Stored items:
· · · ·
theorem pfxFmt (a : BitVec 4) (b : BitVec 4) (d : BitVec 4) (r : BitVec 3) (f : BitVec 6) : Statement (.pfxFmt a b d r f) := by
  refine scalar rfl ?_
  rw [show encode (.pfxFmt a b d r f) = .ofNat 32 (pk (pk (pk (pk (pk (pk (pk 0x30 0x0#2) a) b) d) r) f) 0x0#3) from rfl]
  simp (disch := decide) only [decode, decPfx, fld_ofNat, shiftRight_pk, shiftRight_zero, pk_low, Nat.reduceSub, BitVec.reduceToNat, if_true]

theorem pfxScl (g : BitVec 2) (s : BitVec 6) (i : BitVec 1) (c : BitVec 8) : Statement (.pfxScl g s i c) := by
  refine scalar rfl ?_
  rw [show encode (.pfxScl g s i c) = .ofNat 32 (pk (pk (pk (pk (pk (pk 0x30 0x1#2) g) s) i) c) 0x0#7) from rfl]
  simp (disch := decide) only [decode, decPfx, fld_ofNat, shiftRight_pk, shiftRight_zero, pk_low, Nat.reduceSub, BitVec.reduceToNat, if_true]

theorem illegalWord (w : BitVec 32) : Statement (.illegalWord w) := by
  refine word rfl fun h _ => ?_
  have hm : majorAssigned (fld w 26 6) = false := by simpa [Instr.wf, Instr.uses, Instr.dests, Instr.fieldsOk, fld] using h
  show decode w = .illegalWord w
  unfold decode
  split <;> first | rfl | (rename_i e; simp [majorAssigned, e] at hm)

theorem loadDataReturn (u : Nat) (i : Nat) : Statement (.loadDataReturn u i) := event rfl

theorem storeAck (i : Nat) : Statement (.storeAck i) := event rfl

theorem walkDone (core : Nat) (ctx : Nat) (va : BitVec 64) (acc : BitVec 2) : Statement (.walkDone core ctx va acc) := event rfl

theorem amoAtHome (u : Nat) : Statement (.amoAtHome u) := event rfl

theorem nameWalkDone (core : Nat) (name : BitVec 16) : Statement (.nameWalkDone core name) := event rfl

theorem wakeArrival (i : Nat) : Statement (.wakeArrival i) := event rfl

theorem sleepDeadline (u : Nat) : Statement (.sleepDeadline u) := event rfl

theorem waitlEnd (u : Nat) : Statement (.waitlEnd u) := event rfl

theorem lockLend (u : Nat) : Statement (.lockLend u) := event rfl

theorem arrivalSendRetry (u : Nat) : Statement (.arrivalSendRetry u) := event rfl

theorem callxAnswer (u : Nat) : Statement (.callxAnswer u) := event rfl

theorem pinHandoff (e : BitVec 3) (unit : Nat) : Statement (.pinHandoff e unit) := event rfl

theorem chputEnter (u : Nat) : Statement (.chputEnter u) := event rfl

theorem chgetTake (u : Nat) : Statement (.chgetTake u) := event rfl

theorem chgetTimeout (u : Nat) : Statement (.chgetTimeout u) := event rfl

theorem chsyncDrained (u : Nat) : Statement (.chsyncDrained u) := event rfl

theorem publComplete (u : Nat) : Statement (.publComplete u) := event rfl

theorem splitChangeComplete (u : Nat) : Statement (.splitChangeComplete u) := event rfl

theorem engineRetire (e : BitVec 3) (unit : Nat) : Statement (.engineRetire e unit) := event rfl

theorem enqRetire (core : Nat) (i : Nat) : Statement (.enqRetire core i) := event rfl

theorem regionStep (r : Nat) : Statement (.regionStep r) := event rfl

theorem srcSend (r : Nat) (n : Nat) : Statement (.srcSend r n) := event rfl

theorem injSend (r : Nat) (n : Nat) : Statement (.injSend r n) := event rfl

theorem snkTake (r : Nat) (n : Nat) : Statement (.snkTake r n) := event rfl

theorem regionComplete (r : Nat) : Statement (.regionComplete r) := event rfl

theorem agnRunStart (r : Nat) (n : Nat) : Statement (.agnRunStart r n) := event rfl

theorem agnEmit (r : Nat) (n : Nat) (st : Nat) : Statement (.agnEmit r n st) := event rfl

theorem memgGather (r : Nat) (n : Nat) : Statement (.memgGather r n) := event rfl

theorem memsWrite (r : Nat) (n : Nat) : Statement (.memsWrite r n) := event rfl

theorem slhEmit (r : Nat) (n : Nat) : Statement (.slhEmit r n) := event rfl

theorem sluiceSend (r : Nat) (n : Nat) : Statement (.sluiceSend r n) := event rfl

theorem sluiceCompletion (r : Nat) (n : Nat) (tag : Nat) (st : BitVec 2) (old : BitVec 64) : Statement (.sluiceCompletion r n tag st old) := event rfl

theorem accnSum (r : Nat) (n : Nat) : Statement (.accnSum r n) := event rfl

theorem escTake (r : Nat) (n : Nat) : Statement (.escTake r n) := event rfl

theorem escEmit (r : Nat) (n : Nat) : Statement (.escEmit r n) := event rfl

theorem cisternRefill (isChan : Bool) (a : Nat) (b : Nat) : Statement (.cisternRefill isChan a b) := event rfl

theorem ingressPush (q : Nat) (hdr : BitVec 64) : Statement (.ingressPush q hdr) := event rfl

theorem loadFinish (r : Nat) : Statement (.loadFinish r) := event rfl

theorem configSwitch (r : Nat) : Statement (.configSwitch r) := event rfl

theorem checkpointComplete (r : Nat) : Statement (.checkpointComplete r) := event rfl

theorem threadSaveComplete (u : Nat) : Statement (.threadSaveComplete u) := event rfl

theorem faultRetry (isNode : Bool) (a : Nat) (b : Nat) : Statement (.faultRetry isNode a b) := event rfl

theorem faultRetryLimit (isNode : Bool) (a : Nat) (b : Nat) : Statement (.faultRetryLimit isNode a b) := event rfl

theorem checkpointWatchdog (r : Nat) : Statement (.checkpointWatchdog r) := event rfl

theorem threadSaveWatchdog (u : Nat) : Statement (.threadSaveWatchdog u) := event rfl

theorem forcedAbortWatchdog (r : Nat) : Statement (.forcedAbortWatchdog r) := event rfl

theorem ctailWrite (v : BitVec 32) : Statement (.ctailWrite v) := event rfl

theorem cmdRingConfig (v : BitVec 64) : Statement (.cmdRingConfig v) := event rfl

theorem cplRingConfig (v : BitVec 64) : Statement (.cplRingConfig v) := event rfl

theorem qheadWrite (v : BitVec 32) : Statement (.qheadWrite v) := event rfl

theorem plimWrite (v : BitVec 64) : Statement (.plimWrite v) := event rfl

theorem portsWrite (v : BitVec 64) : Statement (.portsWrite v) := event rfl

theorem attestCmd (v : BitVec 64) : Statement (.attestCmd v) := event rfl

theorem registerWrite (bar : BitVec 3) (off : Nat) (size : Nat) (v : BitVec 64) : Statement (.registerWrite bar off size v) := event rfl

theorem hostApertureAccess (op : BitVec 3) (off : Nat) (size : Nat) (v : BitVec 4096) (cmp : BitVec 64) : Statement (.hostApertureAccess op off size v cmp) := event rfl

theorem peerRequest (op : BitVec 4) (pa : Nat) (size : Nat) (v : BitVec 2048) (cmp : BitVec 64) : Statement (.peerRequest op pa size v cmp) := event rfl

theorem linkCompletion (i : Nat) (st : BitVec 2) (data : BitVec 128) : Statement (.linkCompletion i st data) := event rfl

theorem portTrained (p : Nat) : Statement (.portTrained p) := event rfl

theorem portDown (p : Nat) : Statement (.portDown p) := event rfl

theorem fieldJoin (f : Nat) : Statement (.fieldJoin f) := event rfl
· · · ·
[PROMPT]:
Starting from the top of the records and ending at the line that contains "theorem walkDone (core", repeat each line exactly and return only those lines.

[SOLUTION FOR THIS EXERCISE]:
theorem pfxFmt (a : BitVec 4) (b : BitVec 4) (d : BitVec 4) (r : BitVec 3) (f : BitVec 6) : Statement (.pfxFmt a b d r f) := by
  refine scalar rfl ?_
  rw [show encode (.pfxFmt a b d r f) = .ofNat 32 (pk (pk (pk (pk (pk (pk (pk 0x30 0x0#2) a) b) d) r) f) 0x0#3) from rfl]
  simp (disch := decide) only [decode, decPfx, fld_ofNat, shiftRight_pk, shiftRight_zero, pk_low, Nat.reduceSub, BitVec.reduceToNat, if_true]

theorem pfxScl (g : BitVec 2) (s : BitVec 6) (i : BitVec 1) (c : BitVec 8) : Statement (.pfxScl g s i c) := by
  refine scalar rfl ?_
  rw [show encode (.pfxScl g s i c) = .ofNat 32 (pk (pk (pk (pk (pk (pk 0x30 0x1#2) g) s) i) c) 0x0#7) from rfl]
  simp (disch := decide) only [decode, decPfx, fld_ofNat, shiftRight_pk, shiftRight_zero, pk_low, Nat.reduceSub, BitVec.reduceToNat, if_true]

theorem illegalWord (w : BitVec 32) : Statement (.illegalWord w) := by
  refine word rfl fun h _ => ?_
  have hm : majorAssigned (fld w 26 6) = false := by simpa [Instr.wf, Instr.uses, Instr.dests, Instr.fieldsOk, fld] using h
  show decode w = .illegalWord w
  unfold decode
  split <;> first | rfl | (rename_i e; simp [majorAssigned, e] at hm)

theorem loadDataReturn (u : Nat) (i : Nat) : Statement (.loadDataReturn u i) := event rfl

theorem storeAck (i : Nat) : Statement (.storeAck i) := event rfl

theorem walkDone (core : Nat) (ctx : Nat) (va : BitVec 64) (acc : BitVec 2) : Statement (.walkDone core ctx va acc) := event rfl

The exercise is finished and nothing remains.